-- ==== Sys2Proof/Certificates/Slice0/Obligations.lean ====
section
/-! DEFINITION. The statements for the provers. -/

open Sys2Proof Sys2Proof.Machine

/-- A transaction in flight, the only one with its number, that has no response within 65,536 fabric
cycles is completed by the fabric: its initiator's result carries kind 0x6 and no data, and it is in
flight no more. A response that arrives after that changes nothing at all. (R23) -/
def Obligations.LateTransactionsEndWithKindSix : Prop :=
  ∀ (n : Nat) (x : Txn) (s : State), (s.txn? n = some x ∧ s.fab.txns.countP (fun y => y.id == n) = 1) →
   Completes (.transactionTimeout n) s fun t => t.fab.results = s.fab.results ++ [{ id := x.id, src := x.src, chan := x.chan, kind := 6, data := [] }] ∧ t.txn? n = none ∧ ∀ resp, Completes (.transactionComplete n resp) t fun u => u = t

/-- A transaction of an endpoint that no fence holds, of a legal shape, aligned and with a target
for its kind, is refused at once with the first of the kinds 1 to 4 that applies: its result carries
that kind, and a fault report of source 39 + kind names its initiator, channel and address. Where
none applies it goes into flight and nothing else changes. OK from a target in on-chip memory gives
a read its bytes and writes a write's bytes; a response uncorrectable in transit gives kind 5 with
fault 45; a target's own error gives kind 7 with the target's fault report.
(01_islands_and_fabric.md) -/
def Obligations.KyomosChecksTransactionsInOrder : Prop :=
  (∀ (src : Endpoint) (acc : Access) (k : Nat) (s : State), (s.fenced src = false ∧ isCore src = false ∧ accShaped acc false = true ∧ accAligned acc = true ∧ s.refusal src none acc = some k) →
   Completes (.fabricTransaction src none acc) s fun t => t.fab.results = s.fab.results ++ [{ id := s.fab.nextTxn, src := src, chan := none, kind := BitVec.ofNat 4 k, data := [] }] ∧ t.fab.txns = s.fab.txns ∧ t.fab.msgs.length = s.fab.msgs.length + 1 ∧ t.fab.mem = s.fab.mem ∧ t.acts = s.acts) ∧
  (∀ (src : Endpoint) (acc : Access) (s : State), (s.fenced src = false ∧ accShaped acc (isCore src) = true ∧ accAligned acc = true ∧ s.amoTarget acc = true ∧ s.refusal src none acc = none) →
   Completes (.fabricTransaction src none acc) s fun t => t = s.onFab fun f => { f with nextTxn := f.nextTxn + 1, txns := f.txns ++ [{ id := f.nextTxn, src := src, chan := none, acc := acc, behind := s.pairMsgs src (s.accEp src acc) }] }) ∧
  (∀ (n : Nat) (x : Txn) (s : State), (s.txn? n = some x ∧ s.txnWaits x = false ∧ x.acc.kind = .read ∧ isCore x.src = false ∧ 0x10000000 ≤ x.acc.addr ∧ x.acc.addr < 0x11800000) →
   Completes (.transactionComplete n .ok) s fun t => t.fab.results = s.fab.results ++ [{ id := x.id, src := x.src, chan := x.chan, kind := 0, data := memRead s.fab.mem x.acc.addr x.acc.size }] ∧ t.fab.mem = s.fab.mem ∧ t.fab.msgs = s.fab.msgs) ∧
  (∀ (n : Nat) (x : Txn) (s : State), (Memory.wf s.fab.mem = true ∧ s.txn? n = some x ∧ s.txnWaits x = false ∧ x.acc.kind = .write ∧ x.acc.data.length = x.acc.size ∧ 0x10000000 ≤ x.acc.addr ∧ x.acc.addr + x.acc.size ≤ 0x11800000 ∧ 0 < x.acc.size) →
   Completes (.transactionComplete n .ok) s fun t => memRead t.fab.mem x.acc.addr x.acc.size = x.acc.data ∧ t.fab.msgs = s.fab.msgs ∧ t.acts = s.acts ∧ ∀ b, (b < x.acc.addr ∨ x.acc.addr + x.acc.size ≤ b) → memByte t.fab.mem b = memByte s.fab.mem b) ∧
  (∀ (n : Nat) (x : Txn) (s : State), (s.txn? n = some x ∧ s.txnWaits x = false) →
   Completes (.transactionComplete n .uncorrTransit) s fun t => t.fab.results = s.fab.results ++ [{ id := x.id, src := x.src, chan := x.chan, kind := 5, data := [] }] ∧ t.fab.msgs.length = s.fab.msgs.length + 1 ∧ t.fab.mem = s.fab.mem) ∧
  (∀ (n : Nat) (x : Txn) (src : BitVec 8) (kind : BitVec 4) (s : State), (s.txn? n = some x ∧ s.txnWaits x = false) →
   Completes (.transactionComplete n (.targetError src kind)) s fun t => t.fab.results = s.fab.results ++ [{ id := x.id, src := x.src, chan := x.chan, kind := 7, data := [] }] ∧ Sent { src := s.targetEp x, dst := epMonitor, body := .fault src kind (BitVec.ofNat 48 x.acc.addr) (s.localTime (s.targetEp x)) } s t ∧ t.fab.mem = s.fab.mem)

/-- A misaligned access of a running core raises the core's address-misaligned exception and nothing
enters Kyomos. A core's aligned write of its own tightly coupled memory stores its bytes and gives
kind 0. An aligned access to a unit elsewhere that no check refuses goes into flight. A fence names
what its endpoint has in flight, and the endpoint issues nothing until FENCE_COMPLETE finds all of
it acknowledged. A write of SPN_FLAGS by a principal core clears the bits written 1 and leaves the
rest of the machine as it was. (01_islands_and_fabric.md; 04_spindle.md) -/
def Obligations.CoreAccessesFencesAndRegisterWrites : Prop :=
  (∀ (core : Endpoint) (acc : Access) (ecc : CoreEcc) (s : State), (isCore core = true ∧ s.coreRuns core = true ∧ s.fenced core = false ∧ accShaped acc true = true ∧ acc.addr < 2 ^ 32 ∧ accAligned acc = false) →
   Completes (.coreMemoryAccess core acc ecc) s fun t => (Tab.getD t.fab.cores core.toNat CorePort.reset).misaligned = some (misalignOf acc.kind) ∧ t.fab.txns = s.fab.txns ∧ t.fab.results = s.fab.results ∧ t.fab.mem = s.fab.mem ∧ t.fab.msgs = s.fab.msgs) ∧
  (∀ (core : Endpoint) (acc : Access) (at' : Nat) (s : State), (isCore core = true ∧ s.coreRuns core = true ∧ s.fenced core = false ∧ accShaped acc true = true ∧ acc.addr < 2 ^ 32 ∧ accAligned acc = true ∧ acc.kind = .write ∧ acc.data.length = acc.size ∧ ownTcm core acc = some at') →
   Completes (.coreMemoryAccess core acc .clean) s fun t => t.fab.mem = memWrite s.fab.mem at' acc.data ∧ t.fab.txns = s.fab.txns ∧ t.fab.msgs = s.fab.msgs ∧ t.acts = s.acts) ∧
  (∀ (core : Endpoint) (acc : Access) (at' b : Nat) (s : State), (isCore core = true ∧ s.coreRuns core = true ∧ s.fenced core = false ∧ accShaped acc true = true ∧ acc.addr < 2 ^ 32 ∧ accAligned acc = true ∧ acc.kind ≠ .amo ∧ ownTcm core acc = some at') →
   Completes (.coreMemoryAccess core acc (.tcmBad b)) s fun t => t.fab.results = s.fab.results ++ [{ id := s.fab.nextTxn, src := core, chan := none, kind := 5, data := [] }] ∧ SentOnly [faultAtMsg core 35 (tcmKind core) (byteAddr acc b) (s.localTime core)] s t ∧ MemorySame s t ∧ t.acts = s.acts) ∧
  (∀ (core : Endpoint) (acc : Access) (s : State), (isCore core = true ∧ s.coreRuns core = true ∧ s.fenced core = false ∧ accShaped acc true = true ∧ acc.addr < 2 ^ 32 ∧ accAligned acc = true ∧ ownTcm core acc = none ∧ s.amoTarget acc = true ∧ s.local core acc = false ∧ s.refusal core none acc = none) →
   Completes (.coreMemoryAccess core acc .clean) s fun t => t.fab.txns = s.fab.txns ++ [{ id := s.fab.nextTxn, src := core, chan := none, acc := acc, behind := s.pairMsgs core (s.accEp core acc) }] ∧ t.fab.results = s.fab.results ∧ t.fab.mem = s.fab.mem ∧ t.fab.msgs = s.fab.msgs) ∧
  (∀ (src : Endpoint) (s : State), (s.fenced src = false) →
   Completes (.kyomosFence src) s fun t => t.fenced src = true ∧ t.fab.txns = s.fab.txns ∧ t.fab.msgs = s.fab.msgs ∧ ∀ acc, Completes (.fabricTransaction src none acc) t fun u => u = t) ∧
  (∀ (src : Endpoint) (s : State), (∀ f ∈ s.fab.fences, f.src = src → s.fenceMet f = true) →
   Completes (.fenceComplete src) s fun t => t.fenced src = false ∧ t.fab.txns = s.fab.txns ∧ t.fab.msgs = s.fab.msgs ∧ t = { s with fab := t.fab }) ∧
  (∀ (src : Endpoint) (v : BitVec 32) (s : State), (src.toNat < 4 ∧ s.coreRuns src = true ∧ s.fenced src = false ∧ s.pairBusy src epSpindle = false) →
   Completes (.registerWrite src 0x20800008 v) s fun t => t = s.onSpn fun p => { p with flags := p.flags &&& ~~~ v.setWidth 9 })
──────────────────────────────
The answer is the line holding "t => t.fab.txns" and all the lines after it through the end of the records, repeated exactly.

   Completes (.coreMemoryAccess core acc .clean) s fun t => t.fab.txns = s.fab.txns ++ [{ id := s.fab.nextTxn, src := core, chan := none, acc := acc, behind := s.pairMsgs core (s.accEp core acc) }] ∧ t.fab.results = s.fab.results ∧ t.fab.mem = s.fab.mem ∧ t.fab.msgs = s.fab.msgs) ∧
  (∀ (src : Endpoint) (s : State), (s.fenced src = false) →
   Completes (.kyomosFence src) s fun t => t.fenced src = true ∧ t.fab.txns = s.fab.txns ∧ t.fab.msgs = s.fab.msgs ∧ ∀ acc, Completes (.fabricTransaction src none acc) t fun u => u = t) ∧
  (∀ (src : Endpoint) (s : State), (∀ f ∈ s.fab.fences, f.src = src → s.fenceMet f = true) →
   Completes (.fenceComplete src) s fun t => t.fenced src = false ∧ t.fab.txns = s.fab.txns ∧ t.fab.msgs = s.fab.msgs ∧ t = { s with fab := t.fab }) ∧
  (∀ (src : Endpoint) (v : BitVec 32) (s : State), (src.toNat < 4 ∧ s.coreRuns src = true ∧ s.fenced src = false ∧ s.pairBusy src epSpindle = false) →
   Completes (.registerWrite src 0x20800008 v) s fun t => t = s.onSpn fun p => { p with flags := p.flags &&& ~~~ v.setWidth 9 })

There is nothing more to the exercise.